Input material:
┏━━
-- ==== Sys2Proof/Machine/Step.lean ====
section
/-! DEFINITION. One step of the block: it takes the command at the front of its queue and carries it out, or, with
nothing waiting, lets one count of the 1.25 GHz clock pass. -/

namespace Sys2Proof.Machine

/-- One step. With an empty queue the block idles and its count moves on by one: DESIGN CHOICE, log 3. -/
def step (s : State) : Host.Outcome State Fault Refusal :=
  match s.pending with
  | [] => .next { s with count := s.count + 1 }
  | c :: rest => exec c { s with pending := rest }

/-- The state with the command a word spells at the front of its queue: unchanged, since no word spells one. -/
def State.withFetchWord (s : State) (nbits w : Nat) : State :=
  match Sys2Proof.decodeTableWord nbits w with
  | some c => { s with pending := c :: s.pending }
  | none => s

end Sys2Proof.Machine
end

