-- ==== Sys2Proof/Certificates/Slice0/Obligations.lean ====
section
/-! DEFINITION. The statements for the provers. -/

section
open Sys2Proof Sys2Proof.Machine

/-! ### The step and the state after reset -/

/-- With a command at the front of its queue the block carries out that command on the state with the rest of the
queue. -/
def Obligations.StepRunsTheFrontCommand : Prop :=
  ∀ (c : Instr) (rest : List Instr) (s : State), s.pending = c :: rest → step s = exec c { s with pending := rest }

/-! ### The scalar core (2.3) -/

/-- R42 with Table 2.5: the register-form operations of the core, a register result for every operand; a guard that
reads 0 leaves the destination as it was (R40), and every other scalar and piece of state is left alone. -/
def Obligations.ScalarRegisterOps : Prop :=
  ∀ (e : Eng) (g : BitVec 4) (d a b : BitVec 6) (s : State), s.runs e = true →
    let A := (s.eng e).s a
    let B := (s.eng e).s b
    ∀ p ∈ ([(.add e g d a b, A + B), (.sub e g d a b, A - B), (.and e g d a b, A &&& B), (.or e g d a b, A ||| B),
        (.xor e g d a b, A ^^^ B), (.shl e g d a b, A <<< (B.toNat % 64)), (.shr e g d a b, A >>> (B.toNat % 64)),
        (.sar e g d a b, A.sshiftRight (B.toNat % 64)), (.mul e g d a b, A * B),
        (.mulh e g d a b, BitVec.ofInt 64 ((A.toInt * B.toInt) / 2 ^ 64)),
        (.mulhu e g d a b, BitVec.ofNat 64 ((A.toNat * B.toNat) / 2 ^ 64)),
        (.min e g d a b, if A.toInt ≤ B.toInt then A else B), (.max e g d a b, if A.toInt ≤ B.toInt then B else A),
        (.minu e g d a b, if A.toNat ≤ B.toNat then A else B), (.maxu e g d a b, if A.toNat ≤ B.toNat then B else A),
        (.adds e g d a b, BitVec.ofInt 64 (max (-2 ^ 63) (min (2 ^ 63 - 1) (A.toInt + B.toInt)))),
        (.subs e g d a b, BitVec.ofInt 64 (max (-2 ^ 63) (min (2 ^ 63 - 1) (A.toInt - B.toInt)))),
        (.clz e g d a, if A = 0 then 64 else BitVec.ofNat 64 (63 - Nat.log2 A.toNat)),
        (.popc e g d a, BitVec.ofNat 64 ((List.range 64).filter (fun i => A.getLsbD i)).length)] :
        List (Instr × Word)),
      Gives p.1 s (fun t => Continues e s t ∧
        ScalarNext e d (if (s.eng e).guard g then p.2 else (s.eng e).s d) 1 s t)

/-- R42 with Table 2.6: the immediate forms. The 34-bit immediate is sign-extended, but for clamp's, which is unsigned;
ext and ins take a field of 1 to 64 bits (R41). -/
def Obligations.ScalarImmediateOps : Prop :=
  ∀ (e : Eng) (d a n pos : BitVec 6) (len : BitVec 7) (imm : BitVec 34) (h : BitVec 30) (s : State),
    s.runs e = true →
    let A := (s.eng e).s a
    let D := (s.eng e).s d
    let K : Word := imm.signExtend 64
    (∀ p ∈ ([(.addi e d a imm, A + K), (.andi e d a imm, A &&& K), (.ori e d a imm, A ||| K), (.xori e d a imm, A ^^^ K),
        (.muli e d a imm, A * K), (.mini e d a imm, if A.toInt ≤ K.toInt then A else K),
        (.maxi e d a imm, if A.toInt ≤ K.toInt then K else A), (.movi e d imm, K),
        (.clamp e d a imm, BitVec.ofInt 64 (max 0 (min (imm.toNat : Int) A.toInt))),
        (.shli e d a n, A <<< n.toNat), (.shri e d a n, A >>> n.toNat), (.sari e d a n, A.sshiftRight n.toNat)] :
        List (Instr × Word)), Gives p.1 s (fun t => Continues e s t ∧ ScalarNext e d p.2 1 s t)) ∧
    Gives (.sethi e d a h) s (fun t => Continues e s t ∧
      ScalarNext e d (BitVec.ofNat 64 (A.toNat % 2 ^ 34 + h.toNat * 2 ^ 34)) 1 s t) ∧
    (1 ≤ len.toNat → len.toNat ≤ 64 → Gives (.ext e d a pos len) s (fun t => Continues e s t ∧
      ScalarNext e d (BitVec.ofNat 64 (A.toNat / 2 ^ pos.toNat % 2 ^ len.toNat)) 1 s t)) ∧
    (1 ≤ len.toNat → pos.toNat + len.toNat ≤ 64 → Gives (.ins e d a pos len) s (fun t => Continues e s t ∧
      ∃ v : Word, ScalarNext e d v 1 s t ∧ ∀ i < 64, v.getLsbD i =
        if pos.toNat ≤ i ∧ i < pos.toNat + len.toNat then A.getLsbD (i - pos.toNat) else D.getLsbD i))

/-- Table 2.7: the comparisons set their predicate, for a register and for a sign-extended immediate; a guard that
reads 0 leaves it unchanged; and the predicate logic. p0 takes no write. -/
def Obligations.PredicateOps : Prop :=
  ∀ (e : Eng) (g : BitVec 4) (pd pa pb : BitVec 3) (a b : BitVec 6) (imm : BitVec 34) (v : Bool) (s : State),
    s.runs e = true →
    let A := (s.eng e).s a
    let B := (s.eng e).s b
    let K : Word := imm.signExtend 64
    let P := (s.eng e).p pa
    let Q := (s.eng e).p pb
    (∀ p ∈ ([(.cmpEq e g pd a b, decide (A = B)), (.cmpNe e g pd a b, decide (A ≠ B)),
        (.cmpLt e g pd a b, decide (A.toInt < B.toInt)), (.cmpLtu e g pd a b, decide (A.toNat < B.toNat)),
        (.cmpLe e g pd a b, decide (A.toInt ≤ B.toInt)), (.cmpLeu e g pd a b, decide (A.toNat ≤ B.toNat))] :
        List (Instr × Bool)), Gives p.1 s (fun t => Continues e s t ∧
          PredNext e pd (if (s.eng e).guard g then p.2 else (s.eng e).p pd) 1 s t)) ∧
    ∀ p ∈ ([(.cmpiEq e pd a imm, decide (A = K)), (.cmpiNe e pd a imm, decide (A ≠ K)),
        (.cmpiLt e pd a imm, decide (A.toInt < K.toInt)), (.cmpiLtu e pd a imm, decide (A.toNat < K.toNat)),
        (.cmpiLe e pd a imm, decide (A.toInt ≤ K.toInt)), (.cmpiLeu e pd a imm, decide (A.toNat ≤ K.toNat)),
        (.pand e pd pa pb, P && Q), (.por e pd pa pb, P || Q), (.pxor e pd pa pb, P != Q), (.pandn e pd pa pb, P && !Q),
        (.pset e pd v, v)] : List (Instr × Bool)), Gives p.1 s (fun t => Continues e s t ∧ PredNext e pd p.2 1 s t)

/-- Table 2.8: rd of each special register; selectors 7 to 10 read the indexes of the open loops, outermost first, and
0 for a level that is not open; and nop changes nothing but the run cycles. -/
def Obligations.SpecialRegisters : Prop :=
  ∀ (e : Eng) (d : BitVec 6) (sel : BitVec 8) (s : State), s.runs e = true →
    let x := s.eng e
    (∀ p ∈ ([(0, BitVec.ofNat 64 x.tok.band), (1, BitVec.ofNat 64 x.tok.gear), (2, BitVec.ofNat 64 (s.rf (Rf.ENG_ROLE_UNIT e))),
        (3, x.tok.enc), (4, x.tok.time), (5, x.tok.setref), (6, BitVec.ofNat 64 (s.rf Rf.CAD_GEOM_HEIGHT)),
        (7, BitVec.ofNat 64 ((x.loops.reverse[0]?.map (·.idx)).getD 0)), (8, BitVec.ofNat 64 ((x.loops.reverse[1]?.map (·.idx)).getD 0)),
        (9, BitVec.ofNat 64 ((x.loops.reverse[2]?.map (·.idx)).getD 0)),
        (10, BitVec.ofNat 64 ((x.loops.reverse[3]?.map (·.idx)).getD 0))] : List (Nat × Word)),
      sel.toNat = p.1 → Gives (.rd e d sel) s (fun t => Continues e s t ∧ ScalarNext e d p.2 1 s t)) ∧
    Gives (.nop e) s (fun t => Continues e s t ∧ ScalarNext e d (x.s d) 1 s t)

/-- R43: a taken br continues OFF instructions on, one not taken at the next; loop and loopr run their body of LEN
instructions the stated number of times, none skips it; loopr's number is the smaller of A and M and its predicate says
that A was above M, which CLAMP_CNT counts. Each completes in every loop nest: where the place it goes on to ends a
loop body, the loop begins its next iteration or, after its last, is left, and the loop around it is asked in turn.
Model's choices: log 41. -/
def Obligations.BranchesAndLoops : Prop :=
  ∀ (e : Eng) (g : BitVec 4) (off len : BitVec 14) (n : BitVec 20) (pd : BitVec 3) (a : BitVec 6) (s : State),
    s.runs e = true →
    let x := s.eng e
    let at' (t : State) : Nat × List LoopFrame := ((t.eng e).pc, (t.eng e).loops)
    (1 ≤ off.toNat → Gives (.br e g off) s (fun t => OnlyEngine e s t ∧
      { t.eng e with pc := x.pc, loops := x.loops, run := x.run } = x ∧ (t.eng e).run = x.run + 1 ∧
      at' t = loopNext (if x.guard g then x.pc + off.toNat else x.pc + 1) x.loops)) ∧
    Gives (.loop e n len) s (fun t => OnlyEngine e s t ∧
      { t.eng e with pc := x.pc, loops := x.loops, run := x.run } = x ∧ (t.eng e).run = x.run + 2 ∧
      at' t = if n = 0 ∨ len = 0 then loopNext (x.pc + 1 + len.toNat) x.loops
        else (x.pc + 1, ⟨x.pc + 1, len.toNat, n.toNat, 0⟩ :: x.loops)) ∧
    Gives (.loopr e pd a n len) s (fun t =>
      let k := min (x.s a).toNat n.toNat
      let cut := decide (n.toNat < (x.s a).toNat)
      (t.eng e).run = x.run + 2 ∧ (∀ r, (t.eng e).p r = if r = pd ∧ pd ≠ 0 then cut else x.p r) ∧
      { t.eng e with preds := x.preds, pc := x.pc, loops := x.loops, run := x.run } = x ∧
      at' t = (if k = 0 ∨ len = 0 then loopNext (x.pc + 1 + len.toNat) x.loops
        else (x.pc + 1, ⟨x.pc + 1, len.toNat, k, 0⟩ :: x.loops)) ∧
      (∀ f, f.key ≠ (Rf.ENG_CLAMP_CLAMP_CNT e).key → t.rf f = s.rf f) ∧
      t.rf (Rf.ENG_CLAMP_CLAMP_CNT e) = (if cut then min (s.rf (Rf.ENG_CLAMP_CLAMP_CNT e) + 1) (2 ^ (Rf.ENG_CLAMP_CLAMP_CNT e).width - 1)
        else s.rf (Rf.ENG_CLAMP_CLAMP_CNT e)) ∧
      { t with engines := s.engines, regs := s.regs } = s ∧ ∀ k, k ≠ e.val → t.eng k = s.eng k) ∧
    ∀ (pc : Nat) (f : LoopFrame) (fs : List LoopFrame), loopNext pc [] = (pc, []) ∧
      (pc ≠ f.start + f.len → loopNext pc (f :: fs) = (pc, f :: fs)) ∧
      (pc = f.start + f.len → f.idx + 1 < f.count → loopNext pc (f :: fs) = (f.start, { f with idx := f.idx + 1 } :: fs)) ∧
      (pc = f.start + f.len → f.count ≤ f.idx + 1 → loopNext pc (f :: fs) = loopNext pc fs)

/-- R41 and R82: a word with a field outside the range its instruction states is undefined; the model gives it no
effect and stops on it by name. On nothing else does a command stop: every other word of an instruction, and every
command that is no instruction, completes in every state, whatever its operands. Model's choices: logs 39 and 40. -/
def Obligations.UndefinedWords : Prop :=
  (∀ (e : Eng) (d a : BitVec 6) (pos : BitVec 6) (len : BitVec 7) (s : State),
    (len = 0 ∨ 64 < len.toNat → exec (.ext e d a pos len) s = .refused (.undefinedWord "EXT")) ∧
    (len = 0 ∨ 64 < pos.toNat + len.toNat → exec (.ins e d a pos len) s = .refused (.undefinedWord "INS"))) ∧
  (∀ (e : Eng) (g : BitVec 4) (s : State), exec (.br e g 0) s = .refused (.undefinedWord "BR")) ∧
  (∀ (e : Eng) (d : BitVec 6) (sel : BitVec 8) (s : State), 10 < sel.toNat →
    exec (.rd e d sel) s = .refused (.undefinedWord "RD")) ∧
  (∀ (e : Eng) (g : BitVec 4) (d : BitVec 6) (aa f : BitVec 3) (s : State), 4 < f.toNat →
    exec (.ard e g d aa f) s = .refused (.undefinedWord "ARD")) ∧
  (∀ (e : Eng) (x : StreamImm) (d a b m : BitVec 4) (t : BitVec 2) (k : BitVec 6) (sh : BitVec 4) (sh5 : BitVec 5)
      (pen men : Bool) (s : State),
    (12 < sh.toNat → exec (.lut e x d a t sh) s = .refused (.undefinedWord "LUT") ∧
      exec (.luti e x d a t sh) s = .refused (.undefinedWord "LUTI")) ∧
    (t = 3 → exec (.k1v e x d a k t) s = .refused (.undefinedWord "K1V") ∧
      exec (.thr e x d a k t) s = .refused (.undefinedWord "THR")) ∧
    (12 < b.toNat ∨ 8 < m.toNat → exec (.xmrg e x d a k sh b m) s = .refused (.undefinedWord "XMRG")) ∧
    (24 < sh5.toNat → exec (.scor e x d a b sh5 m pen sh men) s = .refused (.undefinedWord "SCOR")) ∧
    (b = 0 ∨ 12 < b.toNat → exec (.hist e x a b sh m men) s = .refused (.undefinedWord "HIST"))) ∧
  ∀ (i : Instr) (s : State), i.wf = true → Completes i s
┗━━
Work request: Start with the line above that contains "(.mulhu e g" and end with the line that contains "(.subs e g d". Write out those lines exactly, and only those.

Solution:
        (.mulhu e g d a b, BitVec.ofNat 64 ((A.toNat * B.toNat) / 2 ^ 64)),
        (.min e g d a b, if A.toInt ≤ B.toInt then A else B), (.max e g d a b, if A.toInt ≤ B.toInt then B else A),
        (.minu e g d a b, if A.toNat ≤ B.toNat then A else B), (.maxu e g d a b, if A.toNat ≤ B.toNat then B else A),
        (.adds e g d a b, BitVec.ofInt 64 (max (-2 ^ 63) (min (2 ^ 63 - 1) (A.toInt + B.toInt)))),
        (.subs e g d a b, BitVec.ofInt 64 (max (-2 ^ 63) (min (2 ^ 63 - 1) (A.toInt - B.toInt)))),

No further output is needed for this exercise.